Beginning at the line that includes "(R70, R76). -/", print each remaining line of the data word for word. Output nothing else.
***** Task data
/-! ## Coordinates and addresses -/

/-- Coordinates of an element. -/
structure Pos where
  i0 : Nat
  i1 : Nat
  i2 : Nat
  i3 : Nat
  deriving DecidableEq, Repr

/-- A position word (R282, R328). -/
def posOf (w : Word64) : Pos :=
  ⟨bitsN w 23 0, bitsN w 39 24, bitsN w 51 40, bitsN w 63 52⟩

/-- The byte offset of index i0 in its row (R71): of its block for a format of blocks. -/
def rowOff (r : TBits) (i0 : Nat) : Nat :=
  match tFmt r with
  | 3 => i0 / 32 * 34
  | 4 => i0 / 32 * 18
  | _ => i0 * tWidth r / 8

/-- The byte address of an element: of its block for a format of blocks (R71). -/
def elemAddr (r : TBits) (p : Pos) : Word64 :=
  BitVec.ofNat 64 (tBase r + p.i1 * tStride r 1 + p.i2 * tStride r 2 + p.i3 * tStride r 3 + rowOff r p.i0)

/-- The bytes of n elements of a row that start on a byte. -/
def rowBytes (r : TBits) (n : Nat) : Nat :=
  rowOff r n

/-- The block of an element (R76). -/
def blockIndex (r : TBits) (p : Pos) : Nat :=
  p.i0 / tBs r + tExt r 0 / tBs r * (p.i1 + tExt r 1 * (p.i2 + tExt r 2 * p.i3))

/-- The tile of an element (R81). -/
def tileIndex (r : TBits) (p : Pos) : Nat :=
  p.i0 / 64 + (tExt r 0 + 63) / 64 * (p.i1 / 8 + (tExt r 1 + 7) / 8 * (p.i2 + tExt r 2 * p.i3))

/-- The number of tiles. -/
def tileCount (r : TBits) : Nat :=
  (tExt r 0 + 63) / 64 * ((tExt r 1 + 7) / 8) * tExt r 2 * tExt r 3

/-- The address of the map byte of a tile (R81). -/
def mapAddr (r : TBits) (t : Nat) : Word64 :=
  BitVec.ofNat 64 (tZtb r + t / 8)

/-- Does a position lie inside the extents? -/
def inExtents (r : TBits) (p : Pos) : Bool :=
  p.i0 < tExt r 0 && p.i1 < tExt r 1 && p.i2 < tExt r 2 && p.i3 < tExt r 3

/-- The entry an identifier names, or `BADTID` (R73). -/
def Team.tensor (t : Team) (tid : BitVec 6) : Except Trap TBits :=
  match t.tids.getD tid.toNat none with
  | some r => .ok r
  | none => .error (trapOf .badtid)

/-! ## Values -/

/-- A signed integer as an exact value. -/
def intVal (x : Int) : FVal :=
  .fin (x < 0) x.natAbs 0

/-- An element of a block with two exponents under its header (R63, R64). -/
def dxbVal (eight : Bool) (header code : Nat) : FVal :=
  let mb := if eight then 6 else 2
  let e := header / (if code / 2 ^ mb % 2 = 1 then 256 else 1) % 256
  if header % 256 = 255 || header / 256 % 256 = 255 then .nan false
  else .fin (code / 2 ^ (mb + 1) % 2 == 1) (code % 2 ^ mb) ((e : Int) - (if eight then 132 else 128))

/-- The value of an element's code; `header` is that of its block. -/
def elemVal (ty : FTy) (header code : Nat) : FVal :=
  match ty with
  | .dxb8 => dxbVal true header (code % 256)
  | .dxb4 => dxbVal false header (code % 16)
  | .mi8 => intVal (BitVec.ofNat 8 code).toInt
  | .mn8 => .fin false (code % 256) 0
  | _ => valOf ty code

/-- A block scale's value by `BSF` (R70, R76). -/
def scaleVal (bsf code : Nat) : FVal :=
  match bsf with
  | 0 => decodeE8M0 code
  | 1 => valOf .e4m3 code
  | _ => valOf .e5m2 code

/-- The value 1. -/
def oneVal : FVal :=
  .fin false 1 0

/-- A tensor scale from its register (R77). -/
def tensorScale (tsf : Nat) (x : Word64) : FVal :=
  match tsf with
  | 1 => valOf .f32 (x.toNat % 2 ^ 32)
  | 2 => valOf .bf16 (x.toNat % 2 ^ 16)
  | _ => oneVal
**********
Solution.
/-- A block scale's value by `BSF` (R70, R76). -/
def scaleVal (bsf code : Nat) : FVal :=
  match bsf with
  | 0 => decodeE8M0 code
  | 1 => valOf .e4m3 code
  | _ => valOf .e5m2 code

/-- The value 1. -/
def oneVal : FVal :=
  .fin false 1 0

/-- A tensor scale from its register (R77). -/
def tensorScale (tsf : Nat) (x : Word64) : FVal :=
  match tsf with
  | 1 => valOf .f32 (x.toNat % 2 ^ 32)
  | 2 => valOf .bf16 (x.toNat % 2 ^ 16)
  | _ => oneVal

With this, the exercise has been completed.